Wildrose pushes to ban corporate and union donations to Alberta political parties

Wildrose Party leader Danielle Smith delivers a keynote speech at her party's annual general...

Wildrose Party leader Danielle Smith delivers a keynote speech at her party's annual general meeting at the Mayfield Inn and Convention Centre in Edmonton, Alta., on November 24, 2012. Party members traveled from across the province to attend. (Ian Kucerak/QMI Agency)

Catherine Griwkowsky, QMI Agency

, Last Updated: 7:58 PM ET

EDMONTON - The Wildrose Party says corporate and union money needs to stay out of political donations in Alberta.

Bill 7, the Elections Accountability Amendment Act, would allow the electoral officer to show wrongdoings and give details on the penalties.

To the Wildrose, that isn’t enough and they say corporate and union donations to political campaigns should be banned.

“(Albertans) want to know that elections and governments aren’t for sale to corporate and union interests,” said Wildrose Leader Danielle Smith. “Elections belong to voters, not corporations and unions with deep pockets.”

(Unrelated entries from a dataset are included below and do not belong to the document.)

/-- The CRC of a frame's bits 0 to 39 (R176). -/
def optCrc (read : Bool) (addr data : BitVec 16) : Nat :=
  crc8 (bitsMsb 8 (if read then 3 else 2) ++ bitsMsb 16 addr.toNat ++ bitsMsb 16 data.toNat)

/-- What the device drives in a frame: command and address, and for a write data and CRC. -/
def OptTrans.driven (t : OptTrans) : List Bool :=
  bitsMsb 8 (if t.read then 3 else 2) ++ bitsMsb 16 t.addr.toNat ++
    (if t.read then [] else bitsMsb 16 t.data.toNat ++ bitsMsb 8 (optCrc false t.addr t.data))

/-- Start the next transaction where the port is free: hooks first, then commands in order. The
start of a command's first transaction is its commit (R179). A failed transaction holds the port until its
retries end (DEDUCED, log 110). -/
def portNext (s : State) : State :=
  if s.tx.wire.isSome || s.tx.resetActive || !s.codeS then s
  else match s.tx.hookQueue, s.tx.hostQueue with
    | h :: l, _ => s.onTx fun t => { t with wire := some { trans := h }, hookQueue := l }
    | [], h :: l =>
      let s := s.onTx fun t => { t with
        wire := some { trans := h }, hostQueue := l
        readResult := if h.index = 0 then [] else t.readResult }
      match h.job with
      | some j => if h.index = 0 then commit j s else s
      | none => s
    | [], [] => s

/-- Transactions of a list of words, in order. -/
def transOf (job : Option Nat) (read : Bool) (ws : List Word) : List OptTrans :=
  (ws.zip (List.range ws.length)).map fun e =>
    { job := job, read := read, addr := e.1.extractLsb' 0 16
      data := if read then 0 else e.1.extractLsb' 16 16
      index := e.2, last := e.2 + 1 == ws.length }

/-- Run a hook list. -/
def runHooks (k : HookKind) (ws : List Word) (s : State) : State :=
  portNext (s.onTx fun t => { t with hooks := some k, hookQueue := transOf none false ws })

/-- The last hook of a list has been acknowledged. -/
def hooksDone (s : State) : State :=
  s.onTx fun t => { t with hooks := none, upReady := t.hooks == some .up }

/-- A hook failed (R180). -/
def hookFailed (s : State) : State :=
  raise 167 0 (s.onTx fun t => { t with
    request := t.request && t.hooks != some .up, hooks := none, hookQueue := [], upReady := false })

/-- A transaction is done. -/
def transDone (h : OptTrans) (data : BitVec 16) (s : State) : State :=
  let s := s.onTx fun t => { t with
    wire := none, lastFailed := false
    readResult := if h.read then t.readResult ++ [data.setWidth 32] else t.readResult }
  match h.job with
  | none => if h.last then hooksDone s else s
  | some j => if h.last then finishOk j (if h.read then s.tx.readResult else []) s else s

/-- A transaction has failed for good: the first failure ends its command (R179). A failed OP_OPT_READ
returns the words read, and no count (DEDUCED, log 110). A refused transaction ends a committed command
ST_BAD_PARAM, as R178 says, which R392 does not list among the statuses after a commit (DEDUCED, log
75). -/
def transFailed (h : OptTrans) (status : BitVec 8) (detail : Word) (s : State) : State :=
  let s := s.onTx fun t => { t with wire := none, lastFailed := true }
  match h.job with
  | none => hookFailed s
  | some j =>
    finish j status detail (if h.read then s.tx.readResult else [word h.index])
      (s.onTx fun t => { t with hostQueue := t.hostQueue.filter fun q => q.job ≠ some j })

/-- OPT_TRANSACTION_END: a frame ends with a status, and for a read data and a CRC (R178). -/
def execOptTransactionEnd (status : BitVec 8) (data : BitVec 16) (crc : BitVec 8) (s : State) :
    Host.Outcome State Fault Refusal :=
  .next <|
    match s.tx.wire with
    | some w =>
      if !w.onWire then s
      else
        let h := w.trans
        let s := s.onTx fun t => { t with lastStatus := status }
        if status = 0xA5 && (!h.read || crc.toNat == optCrc true h.addr data) then
          portNext (transDone h data s)
        else if status = 0x5A then
          portNext (transFailed h stBadParam (stepDetail 7 (h.index + 1)) s)
        else if w.retries < s.tx.optRetries.toNat then
          let now := s.evt.period
          s.onTx fun t => { t with wire := some { w with onWire := false, failedAt := now } }
        else portNext (raise 166 0 (transFailed h stTimeout 0 s))
    | none => s

/-- The same transaction is sent again. -/
def retryNow (w : OptWire) (s : State) : State :=
  errAdd 0xA0038 1 (s.onTx fun t => { t with
    wire := some { w with onWire := true, due := false, retries := w.retries + 1 } })

/-- OPT_RETRY: 10 us have run; the retry goes out, or waits for the end of a reset (R181). -/
def execOptRetry (s : State) : Host.Outcome State Fault Refusal :=
  .next <|
    match s.tx.wire with
    | some w =>
      if w.onWire || !usSince 10 w.failedAt s then s
      else if s.tx.resetActive then s.onTx fun t => { t with wire := some { w with due := true } }
      else retryNow w s
    | none => s

def optListBody (read : Bool) (j : Job) (s : State) : Verdict :=
  let n := (j.param 0).toNat
  if outside 1 64 n then .refuse (badParam 0)
  else if j.body.length < n + 1 then .refuse (badParam j.body.length)
  else
    .decided (portNext (modJob j.id (fun x => { x with stage := .running })
      (s.onTx fun t => { t with
        hostQueue := t.hostQueue ++ transOf (some j.id) read ((j.body.drop 1).take n) })))

def execOpOptWrite (j : Nat) (s : State) : Host.Outcome State Fault Refusal :=
  .next (runOp 0x0220 1 (optListBody false) j s)

def execOpOptRead (j : Nat) (s : State) : Host.Outcome State Fault Refusal :=
  .next (runOp 0x0221 1 (optListBody true) j s)

def optResetBody (j : Job) (s : State) : Verdict :=
  if s.tx.out ≠ .quiet then .refuse refBusy
  else
    let now := s.evt.period
    .work (s.onTx fun t => { t with
      resetActive := true, optResetJobs := t.optResetJobs ++ [(j.id, now)] })

def execOpOptReset (j : Nat) (s : State) : Host.Outcome State Fault Refusal :=
  .next (runOp 0x0222 0 optResetBody j s)

/-- OPT_RESET_N is low: until the boot releases it, and for the first 10 us of each OP_OPT_RESET (R181,
R507). -/
def optResetLow (s : State) : Bool :=
  s.tx.resetActive && (s.tx.optResetJobs.isEmpty || s.tx.optResetJobs.any fun j => !usSince 10 j.2 s)

/-- The port accepts transactions again: first the retry that is due, if any. -/
def portOpens (s : State) : State :=
  let s := s.onTx fun t => { t with resetActive := false }
  match s.tx.wire with
  | some w => if w.due then retryNow w s else s
  | none => portNext s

A quarter of the Wildrose’s donations came directly from corporations, not including individuals who head corporations. With the new rules, the party would lose $893,432 from corporations. Additionally, $97,900 from individual donations greater than $10,000 would be out.

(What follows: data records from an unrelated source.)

/-- A stolen block lands in the thief's slot, and its next iteration starts if R238 lets it. -/
def landSteal (now v c : Nat) (x : DecBlock) (ws : List (BitVec 128)) (s : State) : State :=
  let s := modBlock x.seq (fun y => { y with slot := x.toSlot, churn := some c })
    (writeWords 0 (slotAddr c x.toSlot) ws s)
  let s := statAdd (churnBase v + 0x018) 1 (statAdd (churnBase c + 0x010) 1 (statAdd 0xC0058 1 s))
  let s := note 0x104 c x.seq.toNat (carry 36 20480 s)
  if budgetOk s x then startBlock now c x.seq s
  else modBlock x.seq (fun x => { x with place := .waiting c, stolen := true, refused := true }) s

/-- STEAL_TRANSFER_END: the transfer's cycles have passed (R241); the block is in the thief, and its next iteration starts if R238 lets it;
a parity error fails it and frees both slots (R255), and a word of the victim's slot that cannot be
corrected dumps the victim (R253). -/
def execStealTransferEnd (now : Nat) (b : BitVec 64) (parityError : Bool) (s : State) :
    Host.Outcome State Fault Refusal :=
  .next <|
    match findBlock b s with
    | some x =>
      match x.place with
      | .transit v c true =>
        if workDone (transferCycles v c) now x s then
          let s := atSample now s
          let r := readSlot v x.slot s
          match parityError, r.1 with
          | true, _ => schedule (raise 215 v (faultBlock b s))
          | false, none => dumpChurn v r.2
          | false, some ws => schedule (landSteal now v c x ws r.2)
        else s
      | _ => s
    | none => s

/-! ### The settling vat (R244, R256) -/

/-- The first vat word of a block's entry: entries are used in turn. -/
def entryAddr (p : Profile) (b : Quad) : Nat := b.toNat % vatEntries p * vatEntryWords p

/-- VAT_WRITE_END: the entry is written whole and the slot becomes FREE. -/
def execVatWriteEnd (now : Nat) (b : BitVec 64) (s : State) : Host.Outcome State Fault Refusal :=
  .next <|
    match findBlock b s with
    | some x =>
      match x.place with
      | .final _ =>
        let ws := bitWords (vatEntryWords (rxProf s)) (x.hard)
        let s := writeWords 1 (entryAddr (rxProf s) b) ws (atSample now s)
        schedule (modBlock b (fun x => { x with place := .none, written := true }) s)
      | _ => s
    | none => s

/-- The block that has reserved the vat entry of a word. -/
def entryOwner (s : State) (a : Nat) : Option DecBlock :=
  let e := a / vatEntryWords (rxProf s)
  s.dec.blocks.find? fun b => b.seq.toNat % vatEntries (rxProf s) == e

/-- Poison in a vat entry (R256, R449): its block fails, and whatever works on it stops. -/
def vatPoison (a : Nat) (s : State) : State :=
  match entryOwner s a with
  | none => s
  | some b =>
    if b.cause = some .fault then s else schedule (raise 224 0 (faultBlock b.seq s))

/-! ### Dumped and returned churns (R253, R254, R259) -/

/-- The words of a churn's bank (R463). -/
def invalidateBank (c : Nat) (s : State) : State :=
  invalidateRange 0 (c * 2 ^ 17) (c * 2 ^ 17 + bankWords) s

/-- A returned churn that serves ends its command (R259). -/
def endReturn (c : Nat) (s : State) : State :=
  let x := churnAt s c
  if x.serves then
    x.returning.foldl (fun s j => commitDone j [] s) (onChurn c (fun x => { x with returning := [] }) s)
  else s

/-- CHURN_ONLINE: the bank's valid bits are cleared; the churn returns to service or is held
out. -/
def execChurnOnline (c : Nat) (s : State) : Host.Outcome State Fault Refusal :=
  .next <|
    let x := churnAt s c
    if x.dumping then
      let s := onChurn c (fun x => { x with
        dumping := false, offFault := x.offFault || x.again, again := false }) (invalidateBank c s)
      let s := if x.again then raise 213 c s
        else if (churnAt s c).serves then raise 214 c s else s
      schedule (endReturn c (settleBudget s))
    else if !x.returning.isEmpty then
      let s := onChurn c (fun x => { x with offCmd := false, offFault := false }) (invalidateBank c s)
      let s := if (churnAt s c).serves then raise 214 c s else s
      schedule (endReturn c (settleBudget s))
    else s

/-! ### Service (R258, R259) -/

/-- Start group g: churns 4g to 4g + 3. -/
def startChurnGroup (g : Nat) (s : State) : State :=
  let cs := (List.range 4).map (4 * g + ·)
  let s := cs.foldl (fun s c => endReturn c (onChurn c (fun x => { x with started := true }) s)) s
  let s := settleBudget s
  let s := if g = 7 then raise 218 0 (s.onDec fun d => { d with allStarted := true }) else s
  schedule s

/-- Every churn leaves service and every held block is discarded without release. -/
def stopFabric (s : State) : State :=
  let s := s.dec.blocks.foldl (fun s b => abandonPass b s) s
  let s := s.onDec fun d => { d with
    blocks := [], index := 0, frame := if d.index = 0 then d.frame else d.frame + 1
    allStarted := false
    churn := tabMap {} (fun x => { x with
      started := false, offFault := x.offFault || (x.dumping && x.again)
      dumping := false, again := false }) d.churn }
  settleFabricLevels (settleBudget (s.onFrm fun f => { f with rxBlocks := [] }))

/-- CHURN_DRAINED: the churn holds no block, leaves service, and the command commits. -/
def execChurnDrained (c : Nat) (s : State) : Host.Outcome State Fault Refusal :=
  .next <|
    let js := (churnAt s c).draining
    if js.isEmpty || slotsUsed s.dec c != 0 then s
    else
      let s := onChurn c (fun x => { x with offCmd := true, draining := [] }) s
      js.foldl (fun s j => commitDone j [] s) (settleBudget (raise 213 c s))

/-! ### Commands (R260) -/

/-- The layouts of R263. -/
def decCfgOf (j : Job) : DecCfg where
  stealGain := (j.param 0).extractLsb' 16 16
  stealEnable := bit (j.param 0) 12
  fixed := bit (j.param 0) 11
  budgetAuto := bit (j.param 0) 10
  iterWhey := fld (j.param 0) 9 8
  iterMin := fld (j.param 0) 7 4 + 1
  iterMax := fld (j.param 0) 3 0 + 1
  budget := fld (j.param 1) 31 16
  deadline := fld (j.param 1) 15 0
  bank := fld (j.param 2) 10 0

def decConfigBody (j : Job) (s : State) : Verdict :=
  let c := decCfgOf j
  match firstRefusal [
    (decide (2 < c.iterWhey) || decide (c.iterMax < c.iterMin), badParam 0),
    (outside 16 256 c.budget || outside 100 6000 c.deadline, badParam 1),
    (c.bank == 0, badParam 2),
    (s.pwr.mode != .ready && s.pwr.mode != .maintenance &&
      (c.fixed != s.dec.cfg.fixed || c.deadline != s.dec.cfg.deadline), refMode s)] with
  | some r => .refuse r
  | none =>
    if s.pwr.mode = .ready then .complete (applyDecCfg c s) []
    else .accept (s.onDec fun d => { d with cfgPend := d.cfgPend ++ [(j.id, c)] })

def execOpDecConfig (j : Nat) (s : State) : Host.Outcome State Fault Refusal :=
  .next (runOp 0x0240 3 decConfigBody j s)

def decChurnBody (j : Job) (s : State) : Verdict :=
  let c := fld (j.param 0) 4 0
  let x := churnAt s c
  if bit (j.param 0) 8 then
    if x.serves then .complete s []
    else .accept (onChurn c (fun x => { x with returning := x.returning ++ [j.id] }) s)
  else if !(churns.any fun o => o != c && usable s o) then .refuse (badParam 0)
  else if x.serves then .accept (onChurn c (fun x => { x with draining := x.draining ++ [j.id] }) s)
  else .complete (raise 213 c (onChurn c (fun x => { x with offCmd := true }) s)) []

def execOpDecChurn (j : Nat) (s : State) : Host.Outcome State Fault Refusal :=
  .next (runOp 0x0241 1 decChurnBody j s)

/-! ### The management fabric (R243) -/

/-- The shares of words 0 to 8. -/
def sharesOf (j : Job) : List Nat := (List.range 9).map fun i => fld (j.param i) 9 0

def fabricCreditsBody (j : Job) (s : State) : Verdict :=
  if 792 < (sharesOf j).sum then .refuse (badParam 8)
  else .accept (s.onDec fun d => { d with sharesPend := d.sharesPend ++ [(j.id, sharesOf j)] })

def execOpFabricCredits (j : Nat) (s : State) : Host.Outcome State Fault Refusal :=
  .next (runOp 0x0120 9 fabricCreditsBody j s)

/-- A request's master holds credit. -/
def holdsCredit (credits : List Nat) (r : FabricReq) : Bool := decide (0 < credits.getD r.master 0)

/-- The oldest of some requests, by the cycle on which each entered the fabric; the first of equals. -/
def oldest : List FabricReq → Option FabricReq
  | [] => none
  | r :: l => some (l.foldl (fun a b => if b.entered < a.entered then b else a) r)

/-- A leaf's oldest request of a cycle, which it forwards, and the ones that stay (R243). -/
def leafOut (cycle : Nat) (l : List FabricReq) : Option FabricReq × List FabricReq :=
  match oldest (l.filter fun r => decide (r.entered ≤ (cycle : Int))) with
  | some r => (some r, l.erase r)
  | none => (none, l)

/-- The leaves of a cycle: leaf P forwards to leaf Q, and leaf Q and the cores' leaf to the top node, each its
oldest request (R243). A leaf forwards one a cycle, and what has reached the top node waits there for its
port (DESIGN CHOICE, log 171). -/
def forward (cycle : Nat) (d : Dec) : Dec :=
  let p := leafOut cycle d.atP
  let q := leafOut cycle (d.atQ ++ p.1.toList)
  let c := leafOut cycle d.atCores
  { d with atP := p.2, atQ := q.2, atCores := c.2, requests := d.requests ++ q.1.toList ++ c.1.toList }

/-- A request enters the fabric at its master's node. -/
def enterFabric (d : Dec) (r : FabricReq) : Dec :=
  if r.master = 0 then { d with requests := d.requests ++ [r] }
  else if r.master = 7 ∨ r.master = 8 then { d with atP := d.atP ++ [r] }
  else if 2 ≤ r.master ∧ r.master ≤ 5 then { d with atCores := d.atCores ++ [r] }
  else { d with atQ := d.atQ ++ [r] }

/-- What a port grants on a cycle at the top node: the oldest request of a master with credit, else the oldest. -/
def grantOf (cycle port : Nat) (d : Dec) : Option FabricReq :=
  let rs := d.requests.filter fun r => r.port == port && decide (r.entered ≤ (cycle : Int))
  oldest (rs.filter (holdsCredit d.credits)) <|> oldest rs

/-- A port carries its beat of a cycle: the request leaves, and its master pays a credit. -/
def grantBeat (cycle : Nat) (d : Dec) (port : Nat) : Dec :=
  match grantOf cycle port d with
  | some r => { d with
      requests := d.requests.erase r
      credits := d.credits.set r.master (d.credits.getD r.master 0 - 1)
      granted := d.granted ++ [(cycle, r)] }
  | none => d

/-- Every target port carries at most one beat on a cycle. -/
def grantCycle (d : Dec) (cycle : Nat) : Dec :=
  let d := forward cycle d
  ((d.requests.map fun r => r.port).eraseDups).foldl (grantBeat cycle) d

/-- The 792 cycles of a window in which these requests entered. -/
def grantWindow (requests : List FabricReq) (d : Dec) : Dec :=
  (List.range 792).foldl grantCycle (requests.foldl enterFabric { d with granted := [] })

/-- The requests that wait at the fabric's nodes. -/
def waitingReqs (d : Dec) : List FabricReq := d.requests ++ d.atP ++ d.atQ ++ d.atCores

/-- The requests that wait count their cycle from the next window's start. -/
def nextWindow (d : Dec) : Dec :=
  let shift := List.map fun (r : FabricReq) => { r with entered := r.entered - 792 }
  { d with
    requests := shift d.requests, atP := shift d.atP, atQ := shift d.atQ, atCores := shift d.atCores }

/-- An event of a request: its master, its privilege and its target (R472). -/
def requestEvent (code : BitVec 12) (times : Nat) (r : FabricReq) : List PmcEvent :=
  if times = 0 then [] else
    [{ code := code, master := BitVec.ofNat 4 r.master, priv := r.priv, addr := r.addr, id := 0
       times := times }]

/-- The cycles of the window on which a request waited before cycle `c`. -/
def waitedUntil (c : Nat) (r : FabricReq) : Nat := ((c : Int) - max 0 r.entered).toNat

/-- What the programmable counters see of a window that has ended: beats granted and cycles waited. -/
def windowEvents (d : Dec) : List PmcEvent :=
  d.granted.flatMap (fun g => requestEvent 0x201 1 g.2 ++ requestEvent 0x202 (waitedUntil g.1 g.2) g.2) ++
    (waitingReqs d).flatMap fun r => requestEvent 0x202 (waitedUntil 792 r) r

Currently, illegal donation investigation results don’t have to be made public, but the bill would also change that.

The Alberta Liberal Party has the least to lose with $4,000 of the total $91,710 coming from unions.

Corporate donations accounted for $979,400 of the PC’s $1,458,526.90 donations greater than $371, with an additional $150,000 from individuals on top of the Wildrose’s suggested limit of $10,000 per person during an election year.

Of donations greater than $371, the NDP collected $330,439.69, and union donations accounted for $217,471.75. Business donations came out to $7,600.

The proposed amendments to the bill would also include closing loopholes, increasing findings from three to seven years, and penalizing parties that accept illegal donations penalties.